GM isn’t just betting big on EVs, either. It’s also looking to capitalize on the autonomous vehicle boom. Recently, it announced that it’s a majority-owned subsidiary, Cruise, has just received approval from the California DMV to test its autonomous vehicles without a driver. And while they’re not the first to receive such an approval, it’s still huge news for GM.
Cruise CEO Dan Ammann wrote in a Medium post, “Before the end of the year, we’ll be sending cars out onto the streets of SF — without gasoline and without anyone at the wheel. Because safely removing the driver is the true benchmark of a self-driving car, and because burning fossil fuels is no way to build the future of transportation.”
Ford (NYSE:F) is another Detroit veteran making waves in the EV world. In addition to brand-new electric versions of its best-sellers, the F-150 and iconic Mustang, it’s also carving out its own position in the hydrogen race, as well. In fact, it recently even unveiled the world’s first-ever fuel cell hybrid plugin electric vehicle, the Ford Edge HySeries.
Ford became the best-performing auto industry stock last year, beating investor favorite Tesla as it doubled down on an all-electric future. 2021 was “truly a breakthrough year for Ford … easily the most important year strategically for the company since the financial crisis,” Morgan Stanley analyst Adam Jonas told CNBC.
This year saw soaring orders for the company’s Mustang Mach-3 SUV, including an order for 184 of the EVs from several New York City government agencies. The order comes in at $11.5 million, putting the price tag for the Mach-3 SUV at $62,500. Yet people are buying them like hot cakes based on order numbers.
And it’s not just the Mach-3, either. Last month, Ford had to halt reservations for the upcoming F-150 Lightning pickup truck after hitting 200,000.
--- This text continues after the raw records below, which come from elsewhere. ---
theorem State.setXchk_keeps {fr : Nat} {r0 s : State} {i : Nat} {on : Bool}
    (h : Keeps fr r0 s) (hk : fr ||| 0x418804 = fr) :
    Keeps fr r0 (State.setXchk s i on) := by
  unfold State.setXchk
  repeat' (first
    | with_reducible assumption
    | exact lor_sub hk rfl
    | with_reducible apply State.putSource_keeps
    | with_reducible apply State.putBit_keeps)

theorem State.xcheck_keeps {fr : Nat} {r0 s : State} {w : Nat} {i : Nat}
    (h : Keeps fr r0 s) (hk : fr ||| 0x458804 = fr) :
    Keeps fr r0 (State.xcheck s w i) := by
  unfold State.xcheck
  repeat' (first
    | with_reducible assumption
    | exact lor_sub hk rfl
    | extract_lets
    | with_reducible apply State.setResult_keeps
    | with_reducible apply State.setBit_keeps
    | with_reducible apply State.inc_keeps
    | with_reducible apply State.setXpair_keeps
    | with_reducible apply State.setXchk_keeps
    | with_reducible apply keeps_ite
    | intro _)

theorem State.readback_keeps {fr : Nat} {r0 s : State} {ch : Nat} {range : Nat} {code : Int}
    (h : Keeps fr r0 s) (hk : fr ||| 0x4 = fr) :
    Keeps fr r0 (State.readback s ch range code) := by
  unfold State.readback
  repeat' (first
    | with_reducible assumption
    | exact lor_sub hk rfl
    | with_reducible apply State.setBit_keeps
    | with_reducible apply State.inc_keeps
    | with_reducible apply keeps_ite
    | intro _
    | split)

theorem State.chpSees_keeps {fr : Nat} {r0 s : State} {w : Nat}
    (h : Keeps fr r0 s) (hk : fr ||| 0x438804 = fr) :
    Keeps fr r0 (State.chpSees s w) := by
  unfold State.chpSees
  repeat' (first
    | with_reducible assumption
    | exact lor_sub hk rfl
    | extract_lets
    | with_reducible apply State.chpCurrent_keeps
    | with_reducible apply State.chpDroop_keeps
    | with_reducible apply keeps_ite
    | intro _
    | split
    | dsimp +zetaDelta only)

theorem State.slotResult_keeps {fr : Nat} {r0 s : State} {c : Nat} {nV : Int}
    (h : Keeps fr r0 s) (hk : fr ||| 0x478804 = fr) :
    Keeps fr r0 (State.slotResult s c nV) := by
  unfold State.slotResult
  repeat' (first
    | with_reducible assumption
    | exact lor_sub hk rfl
    | extract_lets
    | with_reducible apply State.setResult_keeps
    | with_reducible apply State.setResTag_keeps
    | with_reducible apply State.setLast_keeps
    | with_reducible apply State.setPhys_keeps
    | with_reducible apply State.readback_keeps
    | with_reducible apply State.each_keeps
    | with_reducible apply State.xcheck_keeps
    | with_reducible apply State.chpSees_keeps
    | with_reducible apply State.setConv_keeps
    | with_reducible apply State.convSettle_keeps
    | with_reducible apply keeps_ite
    | with_reducible apply keeps_snd_ite
    | intro _
    | split
    | dsimp +zetaDelta only)

theorem execSarSlotResult_keeps {fr : Nat} {r0 s : State} {c : Nat} {nV : Int}
    (h : Keeps fr r0 s) (hk : fr ||| 0x478804 = fr) :
    Answers fr r0 (execSarSlotResult c nV s) := by
  unfold execSarSlotResult
  repeat' (first
    | with_reducible assumption
    | exact lor_sub hk rfl
    | with_reducible apply answers_next
    | with_reducible apply State.slotResult_keeps
    | with_reducible apply State.adcRequests_keeps
    | intro _
    | split
    | dsimp +zetaDelta only)

theorem State.calibrate_keeps {fr : Nat} {r0 s : State} {on : Bool}
    (h : Keeps fr r0 s) (hk : fr ||| 0x40000 = fr) :
    Keeps fr r0 (State.calibrate s on) := by
  unfold State.calibrate
  repeat' (first
    | with_reducible assumption
    | exact lor_sub hk rfl
    | extract_lets
    | (fail_if_success (with_reducible apply keeps_pending)); with_reducible apply keeps_adc)

theorem execCalCoeffApply_keeps {fr : Nat} {r0 s : State} {mask : BitVec 5}
    (h : Keeps fr r0 s) (hk : fr ||| 0x40000 = fr) :
    Answers fr r0 (execCalCoeffApply mask s) := by
  unfold execCalCoeffApply
  repeat' (first
    | with_reducible apply answers_next
    | with_reducible assumption
    | exact lor_sub hk rfl
    | extract_lets
    | with_reducible apply State.each_keeps
    | with_reducible apply State.setPhys_keeps
    | with_reducible apply keeps_ite
    | intro _)

theorem State.adcFail_keeps {fr : Nat} {r0 s : State} {p : Nat}
    (h : Keeps fr r0 s) (hk : fr ||| 0xc0000040004 = fr) :
    Keeps fr r0 (State.adcFail s p) := by
  unfold State.adcFail
  repeat' (first
    | with_reducible assumption
    | exact lor_sub hk rfl
    | extract_lets
    | with_reducible apply State.setBit_keeps
    | with_reducible apply State.setPhys_keeps
    | with_reducible apply State.spareExhausted_keeps
    | with_reducible apply keeps_ite
    | (fail_if_success (with_reducible apply keeps_pending)); with_reducible apply keeps_adc
    | intro _
    | split
    | dsimp +zetaDelta only)

theorem execReferenceCheck_keeps {fr : Nat} {r0 s : State} {p : Nat} {vref : BitVec 16} {vdda : BitVec 16} {agnd : BitVec 16} {done : Bool}
    (h : Keeps fr r0 s) (hk : fr ||| 0xc0000040004 = fr) :
    Answers fr r0 (execReferenceCheck p vref vdda agnd done s) := by
  unfold execReferenceCheck
  repeat' (first
    | with_reducible apply answers_next
    | with_reducible assumption
    | exact lor_sub hk rfl
    | extract_lets
    | with_reducible apply State.inc_keeps
    | with_reducible apply State.adcFail_keeps
    | with_reducible apply State.setPhys_keeps
    | with_reducible apply keeps_ite
    | (fail_if_success (with_reducible apply keeps_pending)); with_reducible apply keeps_adc
    | intro _
    | split
    | dsimp +zetaDelta only)

theorem execRefchkLate_keeps {fr : Nat} {r0 s : State} {p : Nat}
    (h : Keeps fr r0 s) (hk : fr ||| 0x4 = fr) :
    Answers fr r0 (execRefchkLate p s) := by
  unfold execRefchkLate
  repeat' (first
    | with_reducible apply answers_next
    | with_reducible assumption
    | exact lor_sub hk rfl
    | with_reducible apply State.setBit_keeps
    | with_reducible apply keeps_ite
    | intro _)

theorem execSwap_keeps {fr : Nat} {r0 s : State} {c : Nat}
    (h : Keeps fr r0 s) (hk : fr ||| 0x40004 = fr) :
    Answers fr r0 (execSwap c s) := by
  unfold execSwap
  repeat' (first
    | with_reducible apply answers_next
    | with_reducible assumption
    | exact lor_sub hk rfl
    | extract_lets
    | with_reducible apply State.setBit_keeps
    | with_reducible apply keeps_ite
    | (fail_if_success (with_reducible apply keeps_pending)); with_reducible apply keeps_adc
    | intro _)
Tesla Inc. (NASDAQ:TSLA), despite some dips and controversy along the way, is still the de facto leader of electric vehicle production in the United States. The company accounts for the majority of total EV sales in the country and just broke another production and delivery record last quarter. But legacy carmakers are pouring billions into EVs, and hundreds of new models are coming to the market.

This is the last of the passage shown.